Jul
8
There Is Only One Silicon Valley, from Kim Zussman
July 8, 2013 |
Interesting article by Vivek Wadhwa in Technology Review "Silicon Valley can't be copied".
(Regrettably omitting the role of resourceful governance).
By 1960, Silicon Valley had already captured the attention of the world as a teeming technology center. […] French president Charles de Gaulle paid a visit and marveled at its sprawling research parks set amid farms and orchards south of San Francisco.
Soon enough, other regions were trying to copy the magic. The first serious attempt to re-create Silicon Valley was conceived by a consortium of high-tech companies in New Jersey in the mid-1960s. [The plan] could not get off the ground, largely because industry would not collaborate.
In 1990, Harvard Business School professor Michael Porter proposed a new method of creating regional innovation centers. […] Sadly, the magic never happened—anywhere.
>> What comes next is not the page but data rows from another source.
-- ==== Sys2Proof/Machine/IsaAlu.lean ====
section
/-! DEFINITION. The instructions that compute: ALU, immediates, shifts, bit fields, comparisons, predicates, carry-less products,
branches (R161, R165 to R169, Tables 8-2 to 8-4). -/

namespace Sys2Proof.Machine

/-- ADD (R166). -/
def execAdd (e : Fin 196) (dst a b : Fin 32) (s : State) : Host.Outcome State Fault Refusal :=
  s.run (.add e dst a b) (fun d => d.alu e (.add e dst a b) dst [nReg a, nReg b] 1 (fun g => g.reg a + g.reg b))

/-- SUB (R166). -/
def execSub (e : Fin 196) (dst a b : Fin 32) (s : State) : Host.Outcome State Fault Refusal :=
  s.run (.sub e dst a b) (fun d => d.alu e (.sub e dst a b) dst [nReg a, nReg b] 1 (fun g => g.reg a - g.reg b))

/-- ALU_AND (R166). -/
def execAluAnd (e : Fin 196) (dst a b : Fin 32) (s : State) : Host.Outcome State Fault Refusal :=
  s.run (.aluAnd e dst a b) (fun d => d.alu e (.aluAnd e dst a b) dst [nReg a, nReg b] 1 (fun g => g.reg a &&& g.reg b))

/-- ALU_OR (R166). -/
def execAluOr (e : Fin 196) (dst a b : Fin 32) (s : State) : Host.Outcome State Fault Refusal :=
  s.run (.aluOr e dst a b) (fun d => d.alu e (.aluOr e dst a b) dst [nReg a, nReg b] 1 (fun g => g.reg a ||| g.reg b))

/-- ALU_XOR (R166). -/
def execAluXor (e : Fin 196) (dst a b : Fin 32) (s : State) : Host.Outcome State Fault Refusal :=
  s.run (.aluXor e dst a b) (fun d => d.alu e (.aluXor e dst a b) dst [nReg a, nReg b] 1 (fun g => g.reg a ^^^ g.reg b))

/-- ALU_ANDN (R166). -/
def execAluAndn (e : Fin 196) (dst a b : Fin 32) (s : State) : Host.Outcome State Fault Refusal :=
  s.run (.aluAndn e dst a b) (fun d => d.alu e (.aluAndn e dst a b) dst [nReg a, nReg b] 1 (fun g => g.reg a &&& ~~~g.reg b))

/-- SLL (R166). -/
def execSll (e : Fin 196) (dst a b : Fin 32) (s : State) : Host.Outcome State Fault Refusal :=
  s.run (.sll e dst a b) (fun d => d.alu e (.sll e dst a b) dst [nReg a, nReg b] 1 (fun g => Shift.sll.apply (g.reg a) (g.reg b)))

/-- SRL (R166). -/
def execSrl (e : Fin 196) (dst a b : Fin 32) (s : State) : Host.Outcome State Fault Refusal :=
  s.run (.srl e dst a b) (fun d => d.alu e (.srl e dst a b) dst [nReg a, nReg b] 1 (fun g => Shift.srl.apply (g.reg a) (g.reg b)))

/-- SRA (R166). -/
def execSra (e : Fin 196) (dst a b : Fin 32) (s : State) : Host.Outcome State Fault Refusal :=
  s.run (.sra e dst a b) (fun d => d.alu e (.sra e dst a b) dst [nReg a, nReg b] 1 (fun g => Shift.sra.apply (g.reg a) (g.reg b)))

/-- ROL (R166). -/
def execRol (e : Fin 196) (dst a b : Fin 32) (s : State) : Host.Outcome State Fault Refusal :=
  s.run (.rol e dst a b) (fun d => d.alu e (.rol e dst a b) dst [nReg a, nReg b] 1 (fun g => Shift.rol.apply (g.reg a) (g.reg b)))

/-- ROR (R166). -/
def execRor (e : Fin 196) (dst a b : Fin 32) (s : State) : Host.Outcome State Fault Refusal :=
  s.run (.ror e dst a b) (fun d => d.alu e (.ror e dst a b) dst [nReg a, nReg b] 1 (fun g => Shift.ror.apply (g.reg a) (g.reg b)))

/-- MUL (R166). -/
def execMul (e : Fin 196) (dst a b : Fin 32) (s : State) : Host.Outcome State Fault Refusal :=
  s.run (.mul e dst a b) (fun d => d.alu e (.mul e dst a b) dst [nReg a, nReg b] 3 (fun g => g.reg a * g.reg b))

/-- MULHU (R166). -/
def execMulhu (e : Fin 196) (dst a b : Fin 32) (s : State) : Host.Outcome State Fault Refusal :=
  s.run (.mulhu e dst a b) (fun d => d.alu e (.mulhu e dst a b) dst [nReg a, nReg b] 3 (fun g => aluMulhu (g.reg a) (g.reg b)))

/-- SEL (R166). -/
def execSel (e : Fin 196) (dst a b : Fin 32) (p : Fin 8) (s : State) : Host.Outcome State Fault Refusal :=
  s.run (.sel e dst a b p) (fun d => d.alu e (.sel e dst a b p) dst [nReg a, nReg b, pReg p] 1 (fun g => if g.pred p then g.reg a else g.reg b))

/-- CLZ (R166). -/
def execClz (e : Fin 196) (dst a : Fin 32) (s : State) : Host.Outcome State Fault Refusal :=
  s.run (.clz e dst a) (fun d => d.alu e (.clz e dst a) dst [nReg a] 1 (fun g => aluClz (g.reg a)))

/-- POPC (R166). -/
def execPopc (e : Fin 196) (dst a : Fin 32) (s : State) : Host.Outcome State Fault Refusal :=
  s.run (.popc e dst a) (fun d => d.alu e (.popc e dst a) dst [nReg a] 1 (fun g => aluPopc (g.reg a)))

/-- BSWAP (R166). -/
def execBswap (e : Fin 196) (dst a : Fin 32) (s : State) : Host.Outcome State Fault Refusal :=
  s.run (.bswap e dst a) (fun d => d.alu e (.bswap e dst a) dst [nReg a] 1 (fun g => aluBswap (g.reg a)))

/-- ADDI (R161). -/
def execAddi (e : Fin 196) (dst a : Fin 32) (imm : BitVec 16) (s : State) : Host.Outcome State Fault Refusal :=
  s.run (.addi e dst a imm) (fun d => d.alu e (.addi e dst a imm) dst [nReg a] 1 (fun g => g.reg a + sext16 imm))

/-- ANDI (R161). -/
def execAndi (e : Fin 196) (dst a : Fin 32) (imm : BitVec 16) (s : State) : Host.Outcome State Fault Refusal :=
  s.run (.andi e dst a imm) (fun d => d.alu e (.andi e dst a imm) dst [nReg a] 1 (fun g => g.reg a &&& zext16 imm))

/-- ORI (R161). -/
def execOri (e : Fin 196) (dst a : Fin 32) (imm : BitVec 16) (s : State) : Host.Outcome State Fault Refusal :=
  s.run (.ori e dst a imm) (fun d => d.alu e (.ori e dst a imm) dst [nReg a] 1 (fun g => g.reg a ||| zext16 imm))

/-- XORI (R161). -/
def execXori (e : Fin 196) (dst a : Fin 32) (imm : BitVec 16) (s : State) : Host.Outcome State Fault Refusal :=
  s.run (.xori e dst a imm) (fun d => d.alu e (.xori e dst a imm) dst [nReg a] 1 (fun g => g.reg a ^^^ zext16 imm))

/-- SHI_SLL (R162). -/
def execShiSll (e : Fin 196) (dst a : Fin 32) (amt : Fin 64) (s : State) : Host.Outcome State Fault Refusal :=
  s.run (.shiSll e dst a amt) (fun d => d.alu e (.shiSll e dst a amt) dst [nReg a] 1 (fun g => g.reg a <<< amt.val))

/-- SHI_SRL (R162). -/
def execShiSrl (e : Fin 196) (dst a : Fin 32) (amt : Fin 64) (s : State) : Host.Outcome State Fault Refusal :=
  s.run (.shiSrl e dst a amt) (fun d => d.alu e (.shiSrl e dst a amt) dst [nReg a] 1 (fun g => g.reg a >>> amt.val))

/-- SHI_SRA (R162). -/
def execShiSra (e : Fin 196) (dst a : Fin 32) (amt : Fin 64) (s : State) : Host.Outcome State Fault Refusal :=
  s.run (.shiSra e dst a amt) (fun d => d.alu e (.shiSra e dst a amt) dst [nReg a] 1 (fun g => (g.reg a).sshiftRight amt.val))

/-- SHI_ROL (R162). -/
def execShiRol (e : Fin 196) (dst a : Fin 32) (amt : Fin 64) (s : State) : Host.Outcome State Fault Refusal :=
  s.run (.shiRol e dst a amt) (fun d => d.alu e (.shiRol e dst a amt) dst [nReg a] 1 (fun g => (g.reg a).rotateLeft amt.val))

/-- LSI (R161). -/
def execLsi (e : Fin 196) (dst a : Fin 32) (imm : BitVec 16) (s : State) : Host.Outcome State Fault Refusal :=
  s.run (.lsi e dst a imm) (fun d => d.alu e (.lsi e dst a imm) dst [nReg a] 1 (fun g => aluLsi (g.reg a) imm))

/-- EXT (R167). -/
def execExt (e : Fin 196) (dst a : Fin 32) (off len1 : Fin 64) (s : State) : Host.Outcome State Fault Refusal :=
  s.run (.ext e dst a off len1) (fun d => if 64 < off.val + len1.val + 1 then d.reservedForm e
    else d.alu e (.ext e dst a off len1) dst [nReg a] 1 (fun g => bfExt (g.reg a) off.val len1.val))

/-- EXTS (R167). -/
def execExts (e : Fin 196) (dst a : Fin 32) (off len1 : Fin 64) (s : State) : Host.Outcome State Fault Refusal :=
  s.run (.exts e dst a off len1) (fun d => if 64 < off.val + len1.val + 1 then d.reservedForm e
    else d.alu e (.exts e dst a off len1) dst [nReg a] 1 (fun g => bfExts (g.reg a) off.val len1.val))

/-- INS (R167). -/
def execIns (e : Fin 196) (dst a : Fin 32) (off len1 : Fin 64) (s : State) : Host.Outcome State Fault Refusal :=
  s.run (.ins e dst a off len1) (fun d => if 64 < off.val + len1.val + 1 then d.reservedForm e
    else d.alu e (.ins e dst a off len1) dst [nReg a, nReg dst] 1 (fun g => bfIns (g.reg dst) (g.reg a) off.val len1.val))

/-- CMP_EQM (R168). -/
def execCmpEqm (e : Fin 196) (pd : Fin 8) (mode : BitVec 2) (a b mask : Fin 32) (s : State) : Host.Outcome State Fault Refusal :=
  s.run (.cmpEqm e pd mode a b mask) (fun d => if mode = 3#2 then d.reservedForm e
    else d.predOp e (.cmpEqm e pd mode a b mask) pd ([nReg a, nReg b, nReg mask] ++ if mode = 0#2 then [] else [pReg pd])
      (fun g => (combine mode (g.pred pd) (equalUnder (g.reg mask) (g.reg a) (g.reg b))).getD false))

/-- CMP_NEM (R168). -/
def execCmpNem (e : Fin 196) (pd : Fin 8) (mode : BitVec 2) (a b mask : Fin 32) (s : State) : Host.Outcome State Fault Refusal :=
  s.run (.cmpNem e pd mode a b mask) (fun d => if mode = 3#2 then d.reservedForm e
    else d.predOp e (.cmpNem e pd mode a b mask) pd ([nReg a, nReg b, nReg mask] ++ if mode = 0#2 then [] else [pReg pd])
      (fun g => (combine mode (g.pred pd) (!equalUnder (g.reg mask) (g.reg a) (g.reg b))).getD false))

/-- CMP_EQ (R168). -/
def execCmpEq (e : Fin 196) (pd : Fin 8) (mode : BitVec 2) (a b : Fin 32) (s : State) : Host.Outcome State Fault Refusal :=
  s.run (.cmpEq e pd mode a b) (fun d => if mode = 3#2 then d.reservedForm e
    else d.predOp e (.cmpEq e pd mode a b) pd ([nReg a, nReg b] ++ if mode = 0#2 then [] else [pReg pd])
      (fun g => (combine mode (g.pred pd) (Cond.eq.holds (g.reg a) (g.reg b))).getD false))

/-- CMP_NE (R168). -/
def execCmpNe (e : Fin 196) (pd : Fin 8) (mode : BitVec 2) (a b : Fin 32) (s : State) : Host.Outcome State Fault Refusal :=
  s.run (.cmpNe e pd mode a b) (fun d => if mode = 3#2 then d.reservedForm e
    else d.predOp e (.cmpNe e pd mode a b) pd ([nReg a, nReg b] ++ if mode = 0#2 then [] else [pReg pd])
      (fun g => (combine mode (g.pred pd) (Cond.ne.holds (g.reg a) (g.reg b))).getD false))

/-- CMP_LTU (R168). -/
def execCmpLtu (e : Fin 196) (pd : Fin 8) (mode : BitVec 2) (a b : Fin 32) (s : State) : Host.Outcome State Fault Refusal :=
  s.run (.cmpLtu e pd mode a b) (fun d => if mode = 3#2 then d.reservedForm e
    else d.predOp e (.cmpLtu e pd mode a b) pd ([nReg a, nReg b] ++ if mode = 0#2 then [] else [pReg pd])
      (fun g => (combine mode (g.pred pd) (Cond.ltu.holds (g.reg a) (g.reg b))).getD false))

/-- CMP_GEU (R168). -/
def execCmpGeu (e : Fin 196) (pd : Fin 8) (mode : BitVec 2) (a b : Fin 32) (s : State) : Host.Outcome State Fault Refusal :=
  s.run (.cmpGeu e pd mode a b) (fun d => if mode = 3#2 then d.reservedForm e
    else d.predOp e (.cmpGeu e pd mode a b) pd ([nReg a, nReg b] ++ if mode = 0#2 then [] else [pReg pd])
      (fun g => (combine mode (g.pred pd) (Cond.geu.holds (g.reg a) (g.reg b))).getD false))

/-- CMP_LT (R168). -/
def execCmpLt (e : Fin 196) (pd : Fin 8) (mode : BitVec 2) (a b : Fin 32) (s : State) : Host.Outcome State Fault Refusal :=
  s.run (.cmpLt e pd mode a b) (fun d => if mode = 3#2 then d.reservedForm e
    else d.predOp e (.cmpLt e pd mode a b) pd ([nReg a, nReg b] ++ if mode = 0#2 then [] else [pReg pd])
      (fun g => (combine mode (g.pred pd) (Cond.lt.holds (g.reg a) (g.reg b))).getD false))

/-- CMP_GE (R168). -/
def execCmpGe (e : Fin 196) (pd : Fin 8) (mode : BitVec 2) (a b : Fin 32) (s : State) : Host.Outcome State Fault Refusal :=
  s.run (.cmpGe e pd mode a b) (fun d => if mode = 3#2 then d.reservedForm e
    else d.predOp e (.cmpGe e pd mode a b) pd ([nReg a, nReg b] ++ if mode = 0#2 then [] else [pReg pd])
      (fun g => (combine mode (g.pred pd) (Cond.ge.holds (g.reg a) (g.reg b))).getD false))

/-- CMPI_EQ (R168). -/
def execCmpiEq (e : Fin 196) (pd : Fin 8) (a : Fin 32) (imm : BitVec 16) (s : State) : Host.Outcome State Fault Refusal :=
  s.run (.cmpiEq e pd a imm) (fun d => d.predOp e (.cmpiEq e pd a imm) pd [nReg a] (fun g => Cond.eq.holds (g.reg a) (sext16 imm)))

/-- CMPI_NE (R168). -/
def execCmpiNe (e : Fin 196) (pd : Fin 8) (a : Fin 32) (imm : BitVec 16) (s : State) : Host.Outcome State Fault Refusal :=
  s.run (.cmpiNe e pd a imm) (fun d => d.predOp e (.cmpiNe e pd a imm) pd [nReg a] (fun g => Cond.ne.holds (g.reg a) (sext16 imm)))

/-- CMPI_LTU (R168). -/
def execCmpiLtu (e : Fin 196) (pd : Fin 8) (a : Fin 32) (imm : BitVec 16) (s : State) : Host.Outcome State Fault Refusal :=
  s.run (.cmpiLtu e pd a imm) (fun d => d.predOp e (.cmpiLtu e pd a imm) pd [nReg a] (fun g => Cond.ltu.holds (g.reg a) (sext16 imm)))

/-- CMPI_GEU (R168). -/
def execCmpiGeu (e : Fin 196) (pd : Fin 8) (a : Fin 32) (imm : BitVec 16) (s : State) : Host.Outcome State Fault Refusal :=
  s.run (.cmpiGeu e pd a imm) (fun d => d.predOp e (.cmpiGeu e pd a imm) pd [nReg a] (fun g => Cond.geu.holds (g.reg a) (sext16 imm)))

/-- PRED_AND (R168). -/
def execPredAnd (e : Fin 196) (pd pa pb : Fin 8) (s : State) : Host.Outcome State Fault Refusal :=
  s.run (.predAnd e pd pa pb) (fun d => d.predOp e (.predAnd e pd pa pb) pd [pReg pa, pReg pb] (fun g => g.pred pa && g.pred pb))

/-- PRED_OR (R168). -/
def execPredOr (e : Fin 196) (pd pa pb : Fin 8) (s : State) : Host.Outcome State Fault Refusal :=
  s.run (.predOr e pd pa pb) (fun d => d.predOp e (.predOr e pd pa pb) pd [pReg pa, pReg pb] (fun g => g.pred pa || g.pred pb))

/-- PRED_XOR (R168). -/
def execPredXor (e : Fin 196) (pd pa pb : Fin 8) (s : State) : Host.Outcome State Fault Refusal :=
  s.run (.predXor e pd pa pb) (fun d => d.predOp e (.predXor e pd pa pb) pd [pReg pa, pReg pb] (fun g => g.pred pa ^^ g.pred pb))

/-- PRED_ANDN (R168). -/
def execPredAndn (e : Fin 196) (pd pa pb : Fin 8) (s : State) : Host.Outcome State Fault Refusal :=
  s.run (.predAndn e pd pa pb) (fun d => d.predOp e (.predAndn e pd pa pb) pd [pReg pa, pReg pb] (fun g => g.pred pa && !g.pred pb))

/-- PRED_SET (R168). -/
def execPredSet (e : Fin 196) (pd : Fin 8) (s : State) : Host.Outcome State Fault Refusal :=
  s.run (.predSet e pd) (fun d => d.predOp e (.predSet e pd) pd [] (fun _ => true))

/-- PRED_CLR (R168). -/
def execPredClr (e : Fin 196) (pd : Fin 8) (s : State) : Host.Outcome State Fault Refusal :=
  s.run (.predClr e pd) (fun d => d.predOp e (.predClr e pd) pd [] (fun _ => false))

/-- CLMUL_LO (R169). -/
def execClmulLo (e : Fin 196) (dst a b : Fin 32) (s : State) : Host.Outcome State Fault Refusal :=
  s.run (.clmulLo e dst a b) (fun d => d.alu e (.clmulLo e dst a b) dst [nReg a, nReg b] 2 (fun g => clmulLo (g.reg a) (g.reg b)))

/-- CLMUL_HI (R169). -/
def execClmulHi (e : Fin 196) (dst a b : Fin 32) (s : State) : Host.Outcome State Fault Refusal :=
  s.run (.clmulHi e dst a b) (fun d => d.alu e (.clmulHi e dst a b) dst [nReg a, nReg b] 2 (fun g => clmulHi (g.reg a) (g.reg b)))

/-- The link of JAL and JR: index + 1, modulo 8,192 on a Newt engine (R165). -/
def linkOf (e : Fin 196) (pc : Nat) : Word64 := BitVec.ofNat 64 (if e.val < 192 then (pc + 1) % 8192 else (pc + 1) % 2 ^ 62)

/-- BR (R165). -/
def execBr (e : Fin 196) (sense : Bool) (p : Fin 8) (imm : BitVec 16) (s : State) : Host.Outcome State Fault Refusal :=
  s.run (.br e sense p imm) (fun d => d.issue e (.br e sense p imm) { reads := [pReg p], alone := true } (fun d =>
    let g := d.engOf e.val
    if g.pred p = sense then d.jump e.val (BitVec.ofNat 64 g.pc + sext16 imm).toNat else d.next e.val))

/-- JAL (R165). -/
def execJal (e : Fin 196) (dst : Fin 32) (imm : BitVec 16) (s : State) : Host.Outcome State Fault Refusal :=
  s.run (.jal e dst imm) (fun d => d.issue e (.jal e dst imm) { writes := [nReg dst], alone := true } (fun d =>
    let pc := (d.engOf e.val).pc
    (d.result e.val dst (linkOf e pc) 1 false).jump e.val (BitVec.ofNat 64 pc + sext16 imm).toNat))

/-- JR (R165). -/
def execJr (e : Fin 196) (dst a : Fin 32) (imm : BitVec 16) (s : State) : Host.Outcome State Fault Refusal :=
  s.run (.jr e dst a imm) (fun d => d.issue e (.jr e dst a imm) { reads := [nReg a], writes := [nReg dst], alone := true } (fun d =>
    let g := d.engOf e.val
    (d.result e.val dst (linkOf e g.pc) 1 false).jump e.val (g.reg a + sext16 imm).toNat))

end Sys2Proof.Machine
end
Hundreds of regions all over the world collectively spent tens of billions of dollars trying to build their versions of Silicon Valley.
The reasons [for Silicon Valley's unique success] were, at their root, cultural.
Californian Stefan Jovanovich adds:
There is an element that is not mentioned. California, for better or worse, has always been the place people went to strike it rich. People came to Silicon Valley for the same reason they went up into the Sierras or stayed in San Francisco and sold shovels in the 1850s - they intended to make their fortune, not just get a "good job" (pun intended). What literally disgusts those of us who loved the place is that the same greed exists today but the enterprise is almost entirely directed to fleecing the government in the name of (pick one) "curing cancer, saving the environment, some other socially responsible activity that just happens to attract a good deal of non-profit and government cash". As one of our friends, who left for Idaho a decade ago, said, "Sleaze is always a part of the hustle that comes with "making it new"; but now the whole state is the music business without any new music - everything is just sampling what has already been done and filing a claim to protect what was not even invented in the first place."
Carder Dimitrioff speculates:
Actually, it could be argued that Silicon Valley is a replication of Boston. Up until the Nixon Administration, the greater Boston area was the nation's technology highway. Fed by Lincoln Labs, MIT, Harvard, Northeastern University, Boston University, Boston College, University of Massachusetts, Worcester Polytechnic Institute, Clark, Rensselaer and other great technology centers, companies like MITRE, DEC, Polaroid, WANG, and dozens others popped up all over Boston's Route 128.
Then, Massachusetts became the "one and only" state not to vote for Nixon in 1972. Nixon was from California. Silicon Valley is in California. Maybe there is a connection?
Peter Saint-Andre writes:
I forwarded this article to Jim Bennett (co-author of "America 3.0") and he noted:
"One of the under-appreciated factors was Stanford's rule that allowed professors to work part-time for companies and take stock options in pay. Most universities forbid that as being vulgar, as gentlemen are not supposed to engage in trade."
Carder Dimitroff replies:
In my experience, most technology professors in the Boston area were part-time academics. Most wanted to start their companies based on their areas of interest. Most Boston area universities allowed such.
EG&G is an early example. The letters represent the names of three MIT professors. My dad was one of their first ten employees. He worked under Doc Edgerton - not in MIT or Lincoln Labs, but in EG&G, Inc. This was decades ago.
One of my beefs with MIT is their lack of dedicated faculty. Even professors in their Sloan School spend most of their time in consulting firms. A lot of their faculty seem like they are adjunct professors.